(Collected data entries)
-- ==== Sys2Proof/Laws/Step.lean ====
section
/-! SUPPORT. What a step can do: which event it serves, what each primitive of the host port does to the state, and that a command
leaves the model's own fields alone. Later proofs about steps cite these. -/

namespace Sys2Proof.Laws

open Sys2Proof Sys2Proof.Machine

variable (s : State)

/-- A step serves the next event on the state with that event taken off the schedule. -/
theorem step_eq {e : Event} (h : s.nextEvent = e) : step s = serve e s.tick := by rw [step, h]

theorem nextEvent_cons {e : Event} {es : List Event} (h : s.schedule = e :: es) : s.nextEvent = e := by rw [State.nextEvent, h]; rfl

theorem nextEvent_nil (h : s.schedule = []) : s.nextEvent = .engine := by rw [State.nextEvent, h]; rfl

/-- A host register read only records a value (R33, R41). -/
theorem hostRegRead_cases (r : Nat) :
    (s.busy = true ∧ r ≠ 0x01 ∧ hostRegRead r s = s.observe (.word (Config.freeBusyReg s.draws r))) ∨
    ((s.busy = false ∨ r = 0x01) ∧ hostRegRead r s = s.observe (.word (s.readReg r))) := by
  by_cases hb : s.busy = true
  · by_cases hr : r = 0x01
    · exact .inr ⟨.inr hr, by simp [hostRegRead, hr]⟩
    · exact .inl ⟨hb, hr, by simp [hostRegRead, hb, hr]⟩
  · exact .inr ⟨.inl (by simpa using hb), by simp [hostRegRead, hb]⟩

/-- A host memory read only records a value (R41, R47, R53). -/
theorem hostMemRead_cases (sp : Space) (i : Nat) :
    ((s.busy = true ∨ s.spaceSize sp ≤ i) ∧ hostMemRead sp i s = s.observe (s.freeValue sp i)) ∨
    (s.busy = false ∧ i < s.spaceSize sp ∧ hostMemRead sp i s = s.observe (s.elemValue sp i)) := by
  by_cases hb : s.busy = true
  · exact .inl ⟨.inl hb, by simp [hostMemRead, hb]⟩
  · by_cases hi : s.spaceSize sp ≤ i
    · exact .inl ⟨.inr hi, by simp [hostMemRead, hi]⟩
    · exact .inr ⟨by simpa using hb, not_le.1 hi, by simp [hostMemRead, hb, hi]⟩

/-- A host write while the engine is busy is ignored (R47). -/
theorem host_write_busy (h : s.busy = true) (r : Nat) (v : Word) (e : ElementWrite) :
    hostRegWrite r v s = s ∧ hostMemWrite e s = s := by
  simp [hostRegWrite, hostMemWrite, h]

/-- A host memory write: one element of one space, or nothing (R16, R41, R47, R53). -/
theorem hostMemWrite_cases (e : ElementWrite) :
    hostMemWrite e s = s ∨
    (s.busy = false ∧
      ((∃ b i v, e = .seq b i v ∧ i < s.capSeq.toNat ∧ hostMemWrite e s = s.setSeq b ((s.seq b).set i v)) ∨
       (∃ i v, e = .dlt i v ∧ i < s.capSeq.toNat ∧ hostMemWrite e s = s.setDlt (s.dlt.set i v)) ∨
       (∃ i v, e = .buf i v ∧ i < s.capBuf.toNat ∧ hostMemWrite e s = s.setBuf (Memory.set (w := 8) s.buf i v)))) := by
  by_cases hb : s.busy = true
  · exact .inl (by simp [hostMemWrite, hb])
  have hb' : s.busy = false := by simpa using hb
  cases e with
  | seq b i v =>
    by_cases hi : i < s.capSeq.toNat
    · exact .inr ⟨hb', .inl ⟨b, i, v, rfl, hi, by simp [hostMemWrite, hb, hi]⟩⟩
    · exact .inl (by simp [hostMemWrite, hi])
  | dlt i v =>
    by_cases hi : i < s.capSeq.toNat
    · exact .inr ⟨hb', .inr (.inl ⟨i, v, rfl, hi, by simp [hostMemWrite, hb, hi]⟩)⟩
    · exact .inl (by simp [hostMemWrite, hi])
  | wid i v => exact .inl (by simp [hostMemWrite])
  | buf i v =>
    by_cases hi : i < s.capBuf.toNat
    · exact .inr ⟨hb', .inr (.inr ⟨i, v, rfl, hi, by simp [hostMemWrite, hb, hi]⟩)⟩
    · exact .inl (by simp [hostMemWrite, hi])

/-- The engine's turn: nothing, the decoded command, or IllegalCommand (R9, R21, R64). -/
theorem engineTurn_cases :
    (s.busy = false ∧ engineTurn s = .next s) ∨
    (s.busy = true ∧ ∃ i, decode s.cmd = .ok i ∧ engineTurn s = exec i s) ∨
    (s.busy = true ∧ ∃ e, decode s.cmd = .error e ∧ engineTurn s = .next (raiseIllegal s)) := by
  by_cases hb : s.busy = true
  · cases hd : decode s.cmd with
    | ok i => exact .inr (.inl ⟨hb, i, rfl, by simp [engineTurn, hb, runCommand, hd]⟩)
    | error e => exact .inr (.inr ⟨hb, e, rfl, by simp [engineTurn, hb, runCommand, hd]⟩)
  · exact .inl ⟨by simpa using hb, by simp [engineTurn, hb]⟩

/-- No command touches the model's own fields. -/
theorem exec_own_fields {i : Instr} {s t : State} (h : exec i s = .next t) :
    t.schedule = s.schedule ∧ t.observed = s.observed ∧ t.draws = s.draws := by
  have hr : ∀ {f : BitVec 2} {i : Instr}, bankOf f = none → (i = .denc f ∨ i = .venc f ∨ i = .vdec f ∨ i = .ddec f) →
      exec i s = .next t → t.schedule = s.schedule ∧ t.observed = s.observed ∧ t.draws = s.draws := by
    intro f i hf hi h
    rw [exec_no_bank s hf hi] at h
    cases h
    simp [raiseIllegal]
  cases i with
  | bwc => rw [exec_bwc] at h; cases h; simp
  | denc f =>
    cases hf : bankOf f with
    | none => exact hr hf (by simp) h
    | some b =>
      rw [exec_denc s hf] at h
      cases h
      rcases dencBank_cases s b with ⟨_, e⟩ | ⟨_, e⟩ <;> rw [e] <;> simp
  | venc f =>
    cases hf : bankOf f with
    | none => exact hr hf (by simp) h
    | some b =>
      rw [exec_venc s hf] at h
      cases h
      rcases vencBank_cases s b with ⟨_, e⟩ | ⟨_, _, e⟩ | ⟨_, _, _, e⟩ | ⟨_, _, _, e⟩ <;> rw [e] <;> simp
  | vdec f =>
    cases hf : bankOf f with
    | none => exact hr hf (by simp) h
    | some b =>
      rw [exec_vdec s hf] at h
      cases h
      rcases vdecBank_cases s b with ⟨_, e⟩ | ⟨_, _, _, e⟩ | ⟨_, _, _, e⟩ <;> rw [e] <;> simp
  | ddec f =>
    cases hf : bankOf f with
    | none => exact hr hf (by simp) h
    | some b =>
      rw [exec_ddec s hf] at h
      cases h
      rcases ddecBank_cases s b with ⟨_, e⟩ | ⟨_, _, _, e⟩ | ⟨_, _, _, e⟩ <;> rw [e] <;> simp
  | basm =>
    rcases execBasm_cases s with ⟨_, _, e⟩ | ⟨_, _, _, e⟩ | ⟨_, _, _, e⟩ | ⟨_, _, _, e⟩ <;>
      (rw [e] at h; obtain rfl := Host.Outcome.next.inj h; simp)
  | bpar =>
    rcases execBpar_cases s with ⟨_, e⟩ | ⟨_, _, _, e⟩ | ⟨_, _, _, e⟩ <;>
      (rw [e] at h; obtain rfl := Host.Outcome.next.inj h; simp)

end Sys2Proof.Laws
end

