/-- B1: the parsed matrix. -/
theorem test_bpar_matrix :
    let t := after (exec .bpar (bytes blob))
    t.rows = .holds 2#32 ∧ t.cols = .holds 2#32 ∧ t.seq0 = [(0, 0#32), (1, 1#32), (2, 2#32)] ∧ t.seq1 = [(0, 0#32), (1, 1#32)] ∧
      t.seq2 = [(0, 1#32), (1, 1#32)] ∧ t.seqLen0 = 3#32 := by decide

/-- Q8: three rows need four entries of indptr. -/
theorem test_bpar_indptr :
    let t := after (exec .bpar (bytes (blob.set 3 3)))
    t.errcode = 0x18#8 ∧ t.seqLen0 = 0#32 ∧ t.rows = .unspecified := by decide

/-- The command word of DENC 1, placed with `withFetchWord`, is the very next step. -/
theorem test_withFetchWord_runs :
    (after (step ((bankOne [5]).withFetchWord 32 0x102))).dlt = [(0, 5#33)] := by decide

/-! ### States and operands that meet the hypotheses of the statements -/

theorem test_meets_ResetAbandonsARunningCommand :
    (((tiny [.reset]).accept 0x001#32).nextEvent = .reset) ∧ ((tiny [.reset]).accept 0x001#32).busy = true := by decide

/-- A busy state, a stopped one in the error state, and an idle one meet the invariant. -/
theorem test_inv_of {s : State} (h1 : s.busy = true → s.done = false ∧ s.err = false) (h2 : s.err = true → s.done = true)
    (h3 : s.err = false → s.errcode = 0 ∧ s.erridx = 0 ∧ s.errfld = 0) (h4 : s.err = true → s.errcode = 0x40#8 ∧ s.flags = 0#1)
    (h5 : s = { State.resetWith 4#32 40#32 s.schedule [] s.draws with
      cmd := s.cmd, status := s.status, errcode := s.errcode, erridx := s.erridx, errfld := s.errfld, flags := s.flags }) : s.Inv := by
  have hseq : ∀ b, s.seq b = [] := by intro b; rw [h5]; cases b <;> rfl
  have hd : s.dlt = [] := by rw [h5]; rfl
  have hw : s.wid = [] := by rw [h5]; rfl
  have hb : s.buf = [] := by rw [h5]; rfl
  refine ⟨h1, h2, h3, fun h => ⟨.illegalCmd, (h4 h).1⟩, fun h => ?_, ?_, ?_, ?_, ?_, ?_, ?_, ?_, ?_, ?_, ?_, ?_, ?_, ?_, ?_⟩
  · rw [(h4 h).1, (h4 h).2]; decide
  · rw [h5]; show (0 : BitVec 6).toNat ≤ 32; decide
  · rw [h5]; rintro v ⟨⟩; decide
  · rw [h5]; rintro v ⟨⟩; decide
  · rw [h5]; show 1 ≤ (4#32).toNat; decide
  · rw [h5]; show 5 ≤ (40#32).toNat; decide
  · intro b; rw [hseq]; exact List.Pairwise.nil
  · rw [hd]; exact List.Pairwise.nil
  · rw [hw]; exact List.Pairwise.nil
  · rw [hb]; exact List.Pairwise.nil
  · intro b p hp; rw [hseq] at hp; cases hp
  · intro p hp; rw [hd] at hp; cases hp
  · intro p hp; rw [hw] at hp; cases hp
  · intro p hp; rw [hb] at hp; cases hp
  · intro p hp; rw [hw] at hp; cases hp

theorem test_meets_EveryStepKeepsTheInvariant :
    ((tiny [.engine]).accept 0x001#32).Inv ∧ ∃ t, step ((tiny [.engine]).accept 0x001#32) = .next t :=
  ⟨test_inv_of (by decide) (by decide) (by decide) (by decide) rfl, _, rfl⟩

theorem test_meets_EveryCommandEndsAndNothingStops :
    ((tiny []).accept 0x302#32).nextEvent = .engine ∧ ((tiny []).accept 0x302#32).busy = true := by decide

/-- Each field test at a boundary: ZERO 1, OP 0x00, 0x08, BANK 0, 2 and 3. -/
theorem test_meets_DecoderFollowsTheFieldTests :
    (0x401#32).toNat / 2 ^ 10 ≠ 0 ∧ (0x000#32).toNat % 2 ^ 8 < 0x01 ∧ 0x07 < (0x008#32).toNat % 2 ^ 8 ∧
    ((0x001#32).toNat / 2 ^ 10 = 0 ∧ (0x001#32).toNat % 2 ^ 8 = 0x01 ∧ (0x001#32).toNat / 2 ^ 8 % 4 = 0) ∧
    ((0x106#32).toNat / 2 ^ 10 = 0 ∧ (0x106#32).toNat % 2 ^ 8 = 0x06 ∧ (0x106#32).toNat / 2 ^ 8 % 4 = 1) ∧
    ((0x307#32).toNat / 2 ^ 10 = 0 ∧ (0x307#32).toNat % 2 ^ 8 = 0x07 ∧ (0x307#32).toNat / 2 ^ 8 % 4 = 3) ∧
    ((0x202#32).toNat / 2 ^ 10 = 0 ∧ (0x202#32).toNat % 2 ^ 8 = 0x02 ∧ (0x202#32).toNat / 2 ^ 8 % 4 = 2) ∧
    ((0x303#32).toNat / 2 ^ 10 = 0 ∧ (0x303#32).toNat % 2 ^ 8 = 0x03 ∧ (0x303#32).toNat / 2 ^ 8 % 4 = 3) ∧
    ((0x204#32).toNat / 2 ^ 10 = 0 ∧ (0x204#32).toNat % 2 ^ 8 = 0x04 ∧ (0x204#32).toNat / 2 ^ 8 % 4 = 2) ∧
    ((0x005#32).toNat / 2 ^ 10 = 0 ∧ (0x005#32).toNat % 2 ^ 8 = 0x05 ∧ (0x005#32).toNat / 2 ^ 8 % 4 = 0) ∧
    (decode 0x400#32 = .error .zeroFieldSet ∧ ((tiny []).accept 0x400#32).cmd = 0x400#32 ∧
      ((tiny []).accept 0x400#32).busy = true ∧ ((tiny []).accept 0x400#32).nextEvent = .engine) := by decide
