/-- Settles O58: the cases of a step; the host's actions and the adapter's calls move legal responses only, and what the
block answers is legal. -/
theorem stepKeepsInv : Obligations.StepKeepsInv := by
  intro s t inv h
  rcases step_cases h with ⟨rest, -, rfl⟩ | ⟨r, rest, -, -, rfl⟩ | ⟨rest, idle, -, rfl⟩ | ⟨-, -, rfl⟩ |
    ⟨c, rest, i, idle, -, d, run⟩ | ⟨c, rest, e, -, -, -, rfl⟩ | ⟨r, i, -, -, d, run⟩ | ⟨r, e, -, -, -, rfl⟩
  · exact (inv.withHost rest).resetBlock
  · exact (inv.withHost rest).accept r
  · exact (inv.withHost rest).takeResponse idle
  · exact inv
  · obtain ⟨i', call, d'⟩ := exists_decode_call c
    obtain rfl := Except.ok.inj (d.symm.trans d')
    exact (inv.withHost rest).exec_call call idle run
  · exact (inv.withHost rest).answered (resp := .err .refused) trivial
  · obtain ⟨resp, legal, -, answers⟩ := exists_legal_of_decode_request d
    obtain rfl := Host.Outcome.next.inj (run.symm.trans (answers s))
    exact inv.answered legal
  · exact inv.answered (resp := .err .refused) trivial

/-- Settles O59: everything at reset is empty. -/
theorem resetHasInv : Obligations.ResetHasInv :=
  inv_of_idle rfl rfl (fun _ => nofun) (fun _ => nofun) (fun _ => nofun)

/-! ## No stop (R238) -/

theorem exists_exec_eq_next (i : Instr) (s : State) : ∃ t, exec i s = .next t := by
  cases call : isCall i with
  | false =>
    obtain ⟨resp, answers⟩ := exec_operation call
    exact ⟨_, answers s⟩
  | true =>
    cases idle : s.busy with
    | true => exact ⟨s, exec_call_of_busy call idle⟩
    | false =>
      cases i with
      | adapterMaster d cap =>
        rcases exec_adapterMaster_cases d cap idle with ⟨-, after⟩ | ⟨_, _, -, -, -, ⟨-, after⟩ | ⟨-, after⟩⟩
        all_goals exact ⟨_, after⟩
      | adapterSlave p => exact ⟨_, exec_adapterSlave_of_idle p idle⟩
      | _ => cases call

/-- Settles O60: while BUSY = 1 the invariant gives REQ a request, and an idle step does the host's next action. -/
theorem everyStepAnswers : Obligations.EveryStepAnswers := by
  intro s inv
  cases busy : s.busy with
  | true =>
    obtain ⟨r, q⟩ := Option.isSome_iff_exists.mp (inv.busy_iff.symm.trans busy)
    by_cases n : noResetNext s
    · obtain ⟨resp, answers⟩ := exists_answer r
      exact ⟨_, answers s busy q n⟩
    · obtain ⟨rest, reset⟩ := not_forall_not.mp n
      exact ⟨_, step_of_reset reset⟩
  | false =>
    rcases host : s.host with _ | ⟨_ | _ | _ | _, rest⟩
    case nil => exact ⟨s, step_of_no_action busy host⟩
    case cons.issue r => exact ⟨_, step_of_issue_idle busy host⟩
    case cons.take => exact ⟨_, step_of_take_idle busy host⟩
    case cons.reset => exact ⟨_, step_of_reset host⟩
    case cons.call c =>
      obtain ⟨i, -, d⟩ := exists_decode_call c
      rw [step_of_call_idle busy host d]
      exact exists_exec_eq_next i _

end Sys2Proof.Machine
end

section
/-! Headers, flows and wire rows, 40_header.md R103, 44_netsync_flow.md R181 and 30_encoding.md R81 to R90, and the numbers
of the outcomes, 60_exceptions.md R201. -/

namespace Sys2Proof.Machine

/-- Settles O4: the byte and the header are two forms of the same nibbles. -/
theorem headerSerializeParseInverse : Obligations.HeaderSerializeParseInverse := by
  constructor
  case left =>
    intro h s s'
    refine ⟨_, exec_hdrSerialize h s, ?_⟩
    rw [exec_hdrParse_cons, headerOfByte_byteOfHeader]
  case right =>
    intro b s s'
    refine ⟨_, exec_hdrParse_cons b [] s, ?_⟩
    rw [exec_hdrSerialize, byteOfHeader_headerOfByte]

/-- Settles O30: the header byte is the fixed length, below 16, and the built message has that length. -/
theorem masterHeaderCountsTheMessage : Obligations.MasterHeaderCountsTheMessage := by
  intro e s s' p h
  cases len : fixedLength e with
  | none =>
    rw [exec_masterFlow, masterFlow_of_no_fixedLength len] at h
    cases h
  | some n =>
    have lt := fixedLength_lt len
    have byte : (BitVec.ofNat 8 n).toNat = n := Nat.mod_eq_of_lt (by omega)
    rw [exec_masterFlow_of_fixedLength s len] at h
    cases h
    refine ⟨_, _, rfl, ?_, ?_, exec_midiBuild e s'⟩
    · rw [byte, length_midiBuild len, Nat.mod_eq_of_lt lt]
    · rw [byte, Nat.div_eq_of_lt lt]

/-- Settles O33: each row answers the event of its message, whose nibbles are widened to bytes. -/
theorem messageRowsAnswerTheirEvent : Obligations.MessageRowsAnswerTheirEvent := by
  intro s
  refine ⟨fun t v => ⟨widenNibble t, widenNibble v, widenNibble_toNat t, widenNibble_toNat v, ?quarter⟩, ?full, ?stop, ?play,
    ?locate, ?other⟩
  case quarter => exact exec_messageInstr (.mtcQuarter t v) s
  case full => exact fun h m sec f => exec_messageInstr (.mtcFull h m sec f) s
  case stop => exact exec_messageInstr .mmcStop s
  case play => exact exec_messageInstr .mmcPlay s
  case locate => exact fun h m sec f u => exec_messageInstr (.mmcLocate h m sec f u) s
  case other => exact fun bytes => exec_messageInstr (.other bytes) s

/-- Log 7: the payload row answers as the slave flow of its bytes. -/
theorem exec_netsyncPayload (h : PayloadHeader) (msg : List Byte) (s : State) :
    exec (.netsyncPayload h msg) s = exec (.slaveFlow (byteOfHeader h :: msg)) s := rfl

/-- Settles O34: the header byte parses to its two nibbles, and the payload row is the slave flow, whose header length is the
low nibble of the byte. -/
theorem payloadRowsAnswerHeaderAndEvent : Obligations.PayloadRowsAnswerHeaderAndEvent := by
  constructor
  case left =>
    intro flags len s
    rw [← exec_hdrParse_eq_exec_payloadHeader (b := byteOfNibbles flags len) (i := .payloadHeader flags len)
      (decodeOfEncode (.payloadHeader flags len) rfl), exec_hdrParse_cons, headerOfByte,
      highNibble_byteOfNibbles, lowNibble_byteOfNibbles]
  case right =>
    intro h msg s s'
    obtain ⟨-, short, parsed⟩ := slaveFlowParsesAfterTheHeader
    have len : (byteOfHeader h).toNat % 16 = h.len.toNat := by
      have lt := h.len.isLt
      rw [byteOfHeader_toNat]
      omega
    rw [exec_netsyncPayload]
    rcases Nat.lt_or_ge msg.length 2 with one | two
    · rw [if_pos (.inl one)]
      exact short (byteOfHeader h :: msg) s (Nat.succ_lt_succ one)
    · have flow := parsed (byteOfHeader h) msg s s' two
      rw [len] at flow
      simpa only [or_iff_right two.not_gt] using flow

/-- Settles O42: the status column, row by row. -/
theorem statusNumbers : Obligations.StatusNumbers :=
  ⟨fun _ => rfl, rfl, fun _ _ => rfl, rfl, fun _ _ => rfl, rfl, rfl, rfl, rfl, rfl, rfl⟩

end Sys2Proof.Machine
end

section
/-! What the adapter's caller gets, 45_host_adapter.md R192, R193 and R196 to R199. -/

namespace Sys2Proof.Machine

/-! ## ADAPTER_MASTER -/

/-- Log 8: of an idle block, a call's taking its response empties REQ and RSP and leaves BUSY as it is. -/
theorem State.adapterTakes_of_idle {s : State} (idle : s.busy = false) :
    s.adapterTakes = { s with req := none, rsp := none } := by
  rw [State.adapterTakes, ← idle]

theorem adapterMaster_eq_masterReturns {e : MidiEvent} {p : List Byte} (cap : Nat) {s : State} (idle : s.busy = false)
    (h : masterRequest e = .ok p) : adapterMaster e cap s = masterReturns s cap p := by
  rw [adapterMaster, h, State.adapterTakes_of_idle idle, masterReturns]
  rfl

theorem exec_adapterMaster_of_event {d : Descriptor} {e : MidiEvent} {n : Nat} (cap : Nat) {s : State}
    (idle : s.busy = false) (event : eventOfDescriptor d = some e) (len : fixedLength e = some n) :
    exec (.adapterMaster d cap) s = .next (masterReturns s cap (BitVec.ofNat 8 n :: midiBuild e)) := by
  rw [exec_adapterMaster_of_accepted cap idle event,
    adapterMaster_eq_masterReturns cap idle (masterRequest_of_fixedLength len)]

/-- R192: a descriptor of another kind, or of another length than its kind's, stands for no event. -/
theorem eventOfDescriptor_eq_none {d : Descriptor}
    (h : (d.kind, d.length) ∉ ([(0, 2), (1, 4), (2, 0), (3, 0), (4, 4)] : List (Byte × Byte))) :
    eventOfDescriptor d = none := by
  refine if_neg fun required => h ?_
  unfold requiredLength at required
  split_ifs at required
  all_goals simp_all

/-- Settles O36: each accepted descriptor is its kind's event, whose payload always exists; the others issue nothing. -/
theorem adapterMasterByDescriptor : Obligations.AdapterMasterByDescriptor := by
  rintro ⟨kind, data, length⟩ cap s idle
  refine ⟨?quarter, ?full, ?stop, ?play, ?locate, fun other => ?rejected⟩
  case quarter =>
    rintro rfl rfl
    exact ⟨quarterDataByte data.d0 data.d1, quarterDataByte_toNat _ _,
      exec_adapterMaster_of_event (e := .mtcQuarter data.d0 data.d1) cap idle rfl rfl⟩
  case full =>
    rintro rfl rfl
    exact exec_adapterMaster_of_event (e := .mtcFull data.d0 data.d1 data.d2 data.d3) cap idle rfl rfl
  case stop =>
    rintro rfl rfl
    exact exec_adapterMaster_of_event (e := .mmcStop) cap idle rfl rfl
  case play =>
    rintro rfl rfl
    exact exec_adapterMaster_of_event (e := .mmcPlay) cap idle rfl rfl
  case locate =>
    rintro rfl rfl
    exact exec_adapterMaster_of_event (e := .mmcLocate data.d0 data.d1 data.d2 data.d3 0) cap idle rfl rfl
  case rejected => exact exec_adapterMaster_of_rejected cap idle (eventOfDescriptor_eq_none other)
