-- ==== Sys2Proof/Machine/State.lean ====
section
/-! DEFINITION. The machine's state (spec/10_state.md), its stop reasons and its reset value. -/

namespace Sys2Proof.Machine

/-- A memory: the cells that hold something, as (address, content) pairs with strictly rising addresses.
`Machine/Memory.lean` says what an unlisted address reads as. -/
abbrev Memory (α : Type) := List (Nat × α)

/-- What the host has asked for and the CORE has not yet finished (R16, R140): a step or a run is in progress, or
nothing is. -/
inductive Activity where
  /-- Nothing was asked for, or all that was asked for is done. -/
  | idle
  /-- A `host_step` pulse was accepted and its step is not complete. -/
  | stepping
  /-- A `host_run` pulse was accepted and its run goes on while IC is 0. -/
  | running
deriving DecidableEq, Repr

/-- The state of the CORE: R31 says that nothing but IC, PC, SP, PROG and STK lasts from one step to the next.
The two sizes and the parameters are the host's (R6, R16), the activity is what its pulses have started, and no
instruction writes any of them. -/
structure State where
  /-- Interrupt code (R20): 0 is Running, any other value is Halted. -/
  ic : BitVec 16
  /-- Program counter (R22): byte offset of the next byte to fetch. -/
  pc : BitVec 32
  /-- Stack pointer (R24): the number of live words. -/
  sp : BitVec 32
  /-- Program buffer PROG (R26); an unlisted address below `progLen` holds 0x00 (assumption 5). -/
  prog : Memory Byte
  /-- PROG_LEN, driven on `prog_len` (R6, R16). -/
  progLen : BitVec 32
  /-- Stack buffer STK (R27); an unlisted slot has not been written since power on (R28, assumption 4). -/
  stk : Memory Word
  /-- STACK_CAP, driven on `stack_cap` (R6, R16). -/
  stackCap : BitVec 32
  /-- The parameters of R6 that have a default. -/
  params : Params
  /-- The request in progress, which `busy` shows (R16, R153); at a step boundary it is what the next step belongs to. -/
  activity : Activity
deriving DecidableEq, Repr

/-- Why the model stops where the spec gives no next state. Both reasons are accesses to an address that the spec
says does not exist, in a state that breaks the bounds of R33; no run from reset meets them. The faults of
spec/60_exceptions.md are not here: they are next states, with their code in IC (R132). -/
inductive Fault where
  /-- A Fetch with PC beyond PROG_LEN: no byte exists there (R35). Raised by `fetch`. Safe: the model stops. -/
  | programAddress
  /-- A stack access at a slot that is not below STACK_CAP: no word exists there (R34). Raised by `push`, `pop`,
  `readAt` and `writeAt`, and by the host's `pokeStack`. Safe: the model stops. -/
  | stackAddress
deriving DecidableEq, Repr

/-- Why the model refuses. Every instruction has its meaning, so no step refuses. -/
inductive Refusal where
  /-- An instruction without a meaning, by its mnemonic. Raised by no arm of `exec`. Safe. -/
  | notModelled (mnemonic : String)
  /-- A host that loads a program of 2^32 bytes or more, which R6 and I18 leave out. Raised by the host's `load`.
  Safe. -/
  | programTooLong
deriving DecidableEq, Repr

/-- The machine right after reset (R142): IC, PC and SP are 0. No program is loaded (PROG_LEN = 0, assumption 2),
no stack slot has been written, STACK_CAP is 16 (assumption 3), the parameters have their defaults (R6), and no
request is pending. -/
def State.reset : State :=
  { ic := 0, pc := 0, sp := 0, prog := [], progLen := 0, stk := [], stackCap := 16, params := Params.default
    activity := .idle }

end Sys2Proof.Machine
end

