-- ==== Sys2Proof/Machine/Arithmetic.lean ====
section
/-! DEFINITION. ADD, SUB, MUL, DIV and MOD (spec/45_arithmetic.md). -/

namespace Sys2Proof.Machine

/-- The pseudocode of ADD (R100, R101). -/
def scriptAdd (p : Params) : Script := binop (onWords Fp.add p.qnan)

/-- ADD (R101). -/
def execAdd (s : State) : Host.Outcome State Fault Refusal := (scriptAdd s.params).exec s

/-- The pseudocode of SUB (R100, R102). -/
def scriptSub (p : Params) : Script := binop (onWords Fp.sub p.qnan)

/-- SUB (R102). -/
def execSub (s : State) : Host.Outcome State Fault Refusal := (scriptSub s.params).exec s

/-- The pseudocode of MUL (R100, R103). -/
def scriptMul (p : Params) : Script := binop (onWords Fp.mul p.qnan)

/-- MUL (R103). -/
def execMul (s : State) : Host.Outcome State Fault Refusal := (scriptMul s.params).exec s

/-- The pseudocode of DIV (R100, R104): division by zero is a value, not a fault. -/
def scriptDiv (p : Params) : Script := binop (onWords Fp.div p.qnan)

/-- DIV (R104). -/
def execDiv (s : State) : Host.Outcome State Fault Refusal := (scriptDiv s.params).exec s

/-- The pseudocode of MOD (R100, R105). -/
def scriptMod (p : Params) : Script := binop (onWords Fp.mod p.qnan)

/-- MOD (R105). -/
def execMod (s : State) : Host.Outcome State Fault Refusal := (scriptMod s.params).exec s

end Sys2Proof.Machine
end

### Work task
Word for word, restate the lines of the data above that fall between the line holding "theorem stepKeepsInv : Obligations.StepKeepsInv" and the line holding "(inv.withHost rest).accept r", inclusive, and no other lines.

### Reply
theorem stepKeepsInv : Obligations.StepKeepsInv := by
  intro s t inv h
  rcases step_cases h with ⟨rest, -, rfl⟩ | ⟨r, rest, -, -, rfl⟩ | ⟨rest, idle, -, rfl⟩ | ⟨-, -, rfl⟩ |
    ⟨c, rest, i, idle, -, d, run⟩ | ⟨c, rest, e, -, -, -, rfl⟩ | ⟨r, i, -, -, d, run⟩ | ⟨r, e, -, -, -, rfl⟩
  · exact (inv.withHost rest).resetBlock
  · exact (inv.withHost rest).accept r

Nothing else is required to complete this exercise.